───── Recorded information
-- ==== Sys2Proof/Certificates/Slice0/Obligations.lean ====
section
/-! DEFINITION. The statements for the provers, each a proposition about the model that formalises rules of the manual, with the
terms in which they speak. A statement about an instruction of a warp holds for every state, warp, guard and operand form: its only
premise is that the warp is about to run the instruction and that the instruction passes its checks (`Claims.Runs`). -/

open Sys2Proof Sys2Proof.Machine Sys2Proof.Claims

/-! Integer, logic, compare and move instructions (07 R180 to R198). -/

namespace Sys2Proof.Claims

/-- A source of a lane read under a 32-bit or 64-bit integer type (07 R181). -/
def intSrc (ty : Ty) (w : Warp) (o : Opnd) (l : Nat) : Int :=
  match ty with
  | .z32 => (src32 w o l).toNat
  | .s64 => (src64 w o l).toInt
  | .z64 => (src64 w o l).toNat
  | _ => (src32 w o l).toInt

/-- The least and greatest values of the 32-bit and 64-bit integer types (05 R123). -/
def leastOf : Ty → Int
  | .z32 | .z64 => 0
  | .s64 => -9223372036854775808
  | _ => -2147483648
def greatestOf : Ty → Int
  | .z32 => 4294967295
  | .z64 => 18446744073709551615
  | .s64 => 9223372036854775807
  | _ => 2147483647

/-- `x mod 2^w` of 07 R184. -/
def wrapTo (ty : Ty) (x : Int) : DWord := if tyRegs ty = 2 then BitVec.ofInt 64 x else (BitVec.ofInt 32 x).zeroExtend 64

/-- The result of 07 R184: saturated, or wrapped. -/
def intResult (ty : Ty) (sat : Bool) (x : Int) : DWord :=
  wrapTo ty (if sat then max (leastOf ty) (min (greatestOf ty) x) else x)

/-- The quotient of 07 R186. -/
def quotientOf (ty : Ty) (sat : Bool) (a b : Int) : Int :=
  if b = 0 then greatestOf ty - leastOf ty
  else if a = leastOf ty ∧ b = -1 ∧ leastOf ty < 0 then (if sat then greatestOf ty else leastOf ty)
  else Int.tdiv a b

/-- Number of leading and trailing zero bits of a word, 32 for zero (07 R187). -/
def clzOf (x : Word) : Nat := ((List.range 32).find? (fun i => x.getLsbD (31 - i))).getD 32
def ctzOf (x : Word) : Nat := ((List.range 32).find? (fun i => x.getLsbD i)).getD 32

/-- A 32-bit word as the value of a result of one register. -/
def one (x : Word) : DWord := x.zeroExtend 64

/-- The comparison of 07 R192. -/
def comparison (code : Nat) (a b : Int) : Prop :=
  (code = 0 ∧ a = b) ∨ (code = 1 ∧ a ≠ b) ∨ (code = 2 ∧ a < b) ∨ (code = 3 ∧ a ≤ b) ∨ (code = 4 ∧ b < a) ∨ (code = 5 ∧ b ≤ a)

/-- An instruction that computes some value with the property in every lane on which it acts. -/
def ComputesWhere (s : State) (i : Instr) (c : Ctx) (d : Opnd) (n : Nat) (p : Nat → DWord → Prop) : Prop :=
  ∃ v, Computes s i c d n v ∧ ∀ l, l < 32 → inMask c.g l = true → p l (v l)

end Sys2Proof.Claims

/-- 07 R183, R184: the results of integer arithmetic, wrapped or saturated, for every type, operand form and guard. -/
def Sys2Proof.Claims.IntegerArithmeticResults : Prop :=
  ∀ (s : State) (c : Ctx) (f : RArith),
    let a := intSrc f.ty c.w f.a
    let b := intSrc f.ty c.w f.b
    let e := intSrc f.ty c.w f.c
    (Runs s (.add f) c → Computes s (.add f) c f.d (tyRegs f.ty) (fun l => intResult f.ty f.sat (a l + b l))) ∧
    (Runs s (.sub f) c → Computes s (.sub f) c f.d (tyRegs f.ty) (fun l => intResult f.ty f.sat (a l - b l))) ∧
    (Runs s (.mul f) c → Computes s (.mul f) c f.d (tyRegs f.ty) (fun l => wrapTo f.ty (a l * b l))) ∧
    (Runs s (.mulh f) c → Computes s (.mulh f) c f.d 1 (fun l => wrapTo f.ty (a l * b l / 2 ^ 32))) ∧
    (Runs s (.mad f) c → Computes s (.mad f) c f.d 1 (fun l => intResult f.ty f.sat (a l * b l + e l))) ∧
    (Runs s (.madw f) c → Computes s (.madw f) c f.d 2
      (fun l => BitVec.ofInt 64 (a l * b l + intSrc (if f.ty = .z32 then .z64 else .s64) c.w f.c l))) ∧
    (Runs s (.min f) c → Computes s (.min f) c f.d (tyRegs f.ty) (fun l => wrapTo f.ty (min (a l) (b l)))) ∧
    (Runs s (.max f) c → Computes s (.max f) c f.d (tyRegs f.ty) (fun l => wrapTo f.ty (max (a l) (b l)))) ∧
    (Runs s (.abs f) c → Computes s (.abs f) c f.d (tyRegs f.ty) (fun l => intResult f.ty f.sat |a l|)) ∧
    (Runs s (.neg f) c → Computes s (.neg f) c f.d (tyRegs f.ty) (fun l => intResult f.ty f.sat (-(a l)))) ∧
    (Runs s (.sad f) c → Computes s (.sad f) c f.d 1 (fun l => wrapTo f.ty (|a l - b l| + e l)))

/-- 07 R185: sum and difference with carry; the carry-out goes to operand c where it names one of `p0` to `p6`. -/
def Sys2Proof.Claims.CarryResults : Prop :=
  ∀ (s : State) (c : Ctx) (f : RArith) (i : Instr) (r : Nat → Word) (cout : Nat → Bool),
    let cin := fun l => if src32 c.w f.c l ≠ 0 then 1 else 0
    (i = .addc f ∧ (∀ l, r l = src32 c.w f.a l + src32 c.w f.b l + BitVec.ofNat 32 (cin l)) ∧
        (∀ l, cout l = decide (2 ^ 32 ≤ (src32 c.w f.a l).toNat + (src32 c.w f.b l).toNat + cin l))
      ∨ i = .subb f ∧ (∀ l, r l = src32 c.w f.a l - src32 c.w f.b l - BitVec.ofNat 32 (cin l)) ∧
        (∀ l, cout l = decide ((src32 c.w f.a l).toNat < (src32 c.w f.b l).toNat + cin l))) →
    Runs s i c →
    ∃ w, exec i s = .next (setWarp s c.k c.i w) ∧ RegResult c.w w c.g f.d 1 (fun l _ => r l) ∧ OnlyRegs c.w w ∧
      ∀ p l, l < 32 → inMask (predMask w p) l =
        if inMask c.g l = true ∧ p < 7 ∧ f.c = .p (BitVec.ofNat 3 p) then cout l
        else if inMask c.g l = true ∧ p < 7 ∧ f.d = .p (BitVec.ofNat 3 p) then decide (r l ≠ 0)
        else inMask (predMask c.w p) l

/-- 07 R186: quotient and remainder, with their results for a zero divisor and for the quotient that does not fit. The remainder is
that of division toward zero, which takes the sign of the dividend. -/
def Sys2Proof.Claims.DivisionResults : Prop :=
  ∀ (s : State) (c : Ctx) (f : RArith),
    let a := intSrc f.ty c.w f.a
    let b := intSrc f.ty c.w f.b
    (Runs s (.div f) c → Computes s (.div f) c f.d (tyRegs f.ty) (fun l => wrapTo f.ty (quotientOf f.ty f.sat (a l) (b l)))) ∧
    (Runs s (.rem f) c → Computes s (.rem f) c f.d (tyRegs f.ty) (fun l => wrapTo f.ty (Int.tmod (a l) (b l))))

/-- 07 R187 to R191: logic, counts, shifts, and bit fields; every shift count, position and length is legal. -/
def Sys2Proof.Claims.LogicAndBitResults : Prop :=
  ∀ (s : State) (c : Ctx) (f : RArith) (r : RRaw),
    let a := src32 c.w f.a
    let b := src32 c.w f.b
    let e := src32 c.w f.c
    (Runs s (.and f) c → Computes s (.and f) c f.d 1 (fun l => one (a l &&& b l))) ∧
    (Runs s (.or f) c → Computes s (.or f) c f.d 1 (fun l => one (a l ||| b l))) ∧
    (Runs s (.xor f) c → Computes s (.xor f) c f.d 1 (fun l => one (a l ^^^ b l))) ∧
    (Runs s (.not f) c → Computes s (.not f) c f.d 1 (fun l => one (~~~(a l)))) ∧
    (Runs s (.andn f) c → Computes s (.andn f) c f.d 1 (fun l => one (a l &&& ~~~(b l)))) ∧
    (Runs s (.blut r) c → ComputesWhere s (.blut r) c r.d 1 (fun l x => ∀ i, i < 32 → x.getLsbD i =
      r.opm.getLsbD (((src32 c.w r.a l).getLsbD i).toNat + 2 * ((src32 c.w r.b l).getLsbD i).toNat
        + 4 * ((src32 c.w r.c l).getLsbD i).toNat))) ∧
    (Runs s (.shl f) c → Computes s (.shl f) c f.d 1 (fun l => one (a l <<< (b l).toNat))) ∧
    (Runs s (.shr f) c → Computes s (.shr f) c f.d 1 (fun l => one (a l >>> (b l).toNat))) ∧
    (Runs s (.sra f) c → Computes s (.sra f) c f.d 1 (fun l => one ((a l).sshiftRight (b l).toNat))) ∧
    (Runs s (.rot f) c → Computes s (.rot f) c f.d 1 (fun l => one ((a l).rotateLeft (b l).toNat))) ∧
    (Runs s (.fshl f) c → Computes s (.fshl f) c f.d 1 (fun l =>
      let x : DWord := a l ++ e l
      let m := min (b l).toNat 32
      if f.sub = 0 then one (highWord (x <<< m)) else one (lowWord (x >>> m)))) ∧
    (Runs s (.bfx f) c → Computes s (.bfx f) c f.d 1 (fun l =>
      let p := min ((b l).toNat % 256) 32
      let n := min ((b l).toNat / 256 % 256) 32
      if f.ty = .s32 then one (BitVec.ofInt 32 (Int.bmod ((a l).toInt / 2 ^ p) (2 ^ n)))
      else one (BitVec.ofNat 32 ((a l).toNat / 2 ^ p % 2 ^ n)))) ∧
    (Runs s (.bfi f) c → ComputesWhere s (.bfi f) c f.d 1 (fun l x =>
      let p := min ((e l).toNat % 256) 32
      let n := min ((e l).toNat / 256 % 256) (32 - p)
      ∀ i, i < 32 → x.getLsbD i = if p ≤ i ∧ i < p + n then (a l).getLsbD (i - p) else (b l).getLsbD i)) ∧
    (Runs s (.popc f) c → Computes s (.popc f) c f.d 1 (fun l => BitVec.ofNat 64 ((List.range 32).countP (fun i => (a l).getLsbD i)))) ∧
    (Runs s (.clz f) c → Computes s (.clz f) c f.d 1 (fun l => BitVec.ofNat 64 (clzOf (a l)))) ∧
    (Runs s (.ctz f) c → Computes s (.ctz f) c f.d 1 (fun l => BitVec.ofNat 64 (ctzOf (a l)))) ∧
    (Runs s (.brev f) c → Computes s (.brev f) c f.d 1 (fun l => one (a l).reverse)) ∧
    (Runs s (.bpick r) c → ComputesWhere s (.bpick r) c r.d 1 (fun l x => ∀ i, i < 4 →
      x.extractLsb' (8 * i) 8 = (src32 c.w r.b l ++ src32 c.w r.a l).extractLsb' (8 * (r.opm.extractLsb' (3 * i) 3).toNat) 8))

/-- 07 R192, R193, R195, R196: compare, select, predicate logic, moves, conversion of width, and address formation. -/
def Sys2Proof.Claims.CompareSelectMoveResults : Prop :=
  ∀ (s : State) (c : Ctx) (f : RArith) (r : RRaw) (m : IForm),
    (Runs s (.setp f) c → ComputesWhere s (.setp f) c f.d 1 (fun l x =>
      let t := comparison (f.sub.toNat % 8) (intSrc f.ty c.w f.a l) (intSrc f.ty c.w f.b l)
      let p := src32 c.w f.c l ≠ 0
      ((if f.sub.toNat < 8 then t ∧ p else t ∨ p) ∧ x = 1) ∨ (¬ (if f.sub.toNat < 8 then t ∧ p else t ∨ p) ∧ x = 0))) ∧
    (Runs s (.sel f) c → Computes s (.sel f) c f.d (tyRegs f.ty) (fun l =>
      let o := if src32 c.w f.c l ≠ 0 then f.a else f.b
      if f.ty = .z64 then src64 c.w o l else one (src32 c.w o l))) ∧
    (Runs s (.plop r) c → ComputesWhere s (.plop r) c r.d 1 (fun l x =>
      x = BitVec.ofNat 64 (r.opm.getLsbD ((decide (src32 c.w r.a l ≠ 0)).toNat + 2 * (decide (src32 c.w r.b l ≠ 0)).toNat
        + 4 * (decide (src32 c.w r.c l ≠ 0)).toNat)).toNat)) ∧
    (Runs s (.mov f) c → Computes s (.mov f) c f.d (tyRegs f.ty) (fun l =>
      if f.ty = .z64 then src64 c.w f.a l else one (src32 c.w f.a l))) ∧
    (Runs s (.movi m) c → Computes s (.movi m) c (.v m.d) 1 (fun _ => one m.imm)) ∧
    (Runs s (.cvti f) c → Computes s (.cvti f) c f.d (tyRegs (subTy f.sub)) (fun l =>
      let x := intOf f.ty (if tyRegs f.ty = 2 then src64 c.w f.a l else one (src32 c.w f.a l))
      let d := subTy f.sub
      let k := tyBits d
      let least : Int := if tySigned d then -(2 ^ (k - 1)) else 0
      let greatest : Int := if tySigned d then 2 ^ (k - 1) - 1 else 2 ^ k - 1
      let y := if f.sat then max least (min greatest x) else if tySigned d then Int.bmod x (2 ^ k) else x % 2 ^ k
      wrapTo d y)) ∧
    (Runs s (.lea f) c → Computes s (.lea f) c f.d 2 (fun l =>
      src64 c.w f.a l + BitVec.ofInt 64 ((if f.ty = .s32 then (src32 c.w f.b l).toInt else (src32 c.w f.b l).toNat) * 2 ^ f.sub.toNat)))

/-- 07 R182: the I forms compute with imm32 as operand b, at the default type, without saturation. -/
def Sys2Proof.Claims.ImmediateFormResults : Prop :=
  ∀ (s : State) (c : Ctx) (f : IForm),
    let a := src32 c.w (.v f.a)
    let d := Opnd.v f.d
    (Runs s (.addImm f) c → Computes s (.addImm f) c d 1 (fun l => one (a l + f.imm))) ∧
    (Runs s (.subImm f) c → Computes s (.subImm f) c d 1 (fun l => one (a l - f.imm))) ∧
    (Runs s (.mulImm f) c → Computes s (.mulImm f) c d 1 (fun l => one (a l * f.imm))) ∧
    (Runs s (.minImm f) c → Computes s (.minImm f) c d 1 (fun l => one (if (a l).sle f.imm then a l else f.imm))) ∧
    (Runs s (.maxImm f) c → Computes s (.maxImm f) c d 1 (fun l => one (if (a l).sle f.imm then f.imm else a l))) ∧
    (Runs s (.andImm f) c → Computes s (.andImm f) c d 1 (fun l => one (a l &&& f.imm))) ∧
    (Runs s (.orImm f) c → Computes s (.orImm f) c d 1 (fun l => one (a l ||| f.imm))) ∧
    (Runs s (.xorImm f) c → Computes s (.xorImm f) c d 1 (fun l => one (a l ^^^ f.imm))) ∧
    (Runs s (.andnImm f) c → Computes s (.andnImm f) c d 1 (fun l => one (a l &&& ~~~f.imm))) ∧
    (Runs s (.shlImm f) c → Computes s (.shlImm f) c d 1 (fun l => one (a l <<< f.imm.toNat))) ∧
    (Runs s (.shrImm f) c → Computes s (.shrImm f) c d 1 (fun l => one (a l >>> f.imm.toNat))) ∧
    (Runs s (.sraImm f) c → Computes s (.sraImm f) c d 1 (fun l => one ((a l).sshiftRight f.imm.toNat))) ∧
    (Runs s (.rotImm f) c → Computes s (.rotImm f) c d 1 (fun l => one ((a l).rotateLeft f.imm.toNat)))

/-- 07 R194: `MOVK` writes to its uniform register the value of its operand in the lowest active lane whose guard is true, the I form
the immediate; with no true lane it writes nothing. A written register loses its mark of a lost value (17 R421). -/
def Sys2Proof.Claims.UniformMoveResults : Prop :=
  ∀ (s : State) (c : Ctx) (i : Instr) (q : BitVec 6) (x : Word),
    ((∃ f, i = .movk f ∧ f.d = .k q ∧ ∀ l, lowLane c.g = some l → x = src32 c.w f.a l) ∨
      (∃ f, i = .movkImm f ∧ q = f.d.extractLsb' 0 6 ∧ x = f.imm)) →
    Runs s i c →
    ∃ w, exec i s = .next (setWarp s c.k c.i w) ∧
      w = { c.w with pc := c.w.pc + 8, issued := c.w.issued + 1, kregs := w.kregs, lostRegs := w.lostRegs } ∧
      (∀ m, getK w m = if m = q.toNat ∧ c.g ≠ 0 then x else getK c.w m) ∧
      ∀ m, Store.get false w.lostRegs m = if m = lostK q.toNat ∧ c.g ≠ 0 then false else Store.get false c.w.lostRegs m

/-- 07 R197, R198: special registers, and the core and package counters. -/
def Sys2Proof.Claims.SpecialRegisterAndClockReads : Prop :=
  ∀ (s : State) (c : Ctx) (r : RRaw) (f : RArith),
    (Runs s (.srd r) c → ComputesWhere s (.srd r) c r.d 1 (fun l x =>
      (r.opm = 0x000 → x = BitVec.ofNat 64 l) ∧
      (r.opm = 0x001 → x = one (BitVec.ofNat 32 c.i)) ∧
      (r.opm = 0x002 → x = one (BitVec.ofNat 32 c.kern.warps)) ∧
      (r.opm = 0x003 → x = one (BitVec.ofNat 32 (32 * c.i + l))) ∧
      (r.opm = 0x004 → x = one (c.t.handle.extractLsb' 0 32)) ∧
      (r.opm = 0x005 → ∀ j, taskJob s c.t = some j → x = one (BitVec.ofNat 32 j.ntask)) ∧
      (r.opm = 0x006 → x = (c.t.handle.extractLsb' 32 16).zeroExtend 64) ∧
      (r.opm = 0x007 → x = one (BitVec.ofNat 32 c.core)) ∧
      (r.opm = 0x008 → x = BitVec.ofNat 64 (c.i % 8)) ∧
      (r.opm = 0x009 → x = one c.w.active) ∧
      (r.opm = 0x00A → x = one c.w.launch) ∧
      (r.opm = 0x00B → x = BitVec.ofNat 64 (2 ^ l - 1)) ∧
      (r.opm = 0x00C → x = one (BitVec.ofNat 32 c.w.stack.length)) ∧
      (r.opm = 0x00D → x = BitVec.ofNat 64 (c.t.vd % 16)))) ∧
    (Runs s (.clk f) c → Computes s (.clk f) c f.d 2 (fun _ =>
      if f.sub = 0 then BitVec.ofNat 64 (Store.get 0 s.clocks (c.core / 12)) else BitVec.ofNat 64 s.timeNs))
──────────
Go line by line through the data, copying each one that contains the word "operand".

terms in which they speak. A statement about an instruction of a warp holds for every state, warp, guard and operand form: its only
/-- 07 R183, R184: the results of integer arithmetic, wrapped or saturated, for every type, operand form and guard. -/
/-- 07 R185: sum and difference with carry; the carry-out goes to operand c where it names one of `p0` to `p6`. -/
/-- 07 R182: the I forms compute with imm32 as operand b, at the default type, without saturation. -/
/-- 07 R194: `MOVK` writes to its uniform register the value of its operand in the lowest active lane whose guard is true, the I form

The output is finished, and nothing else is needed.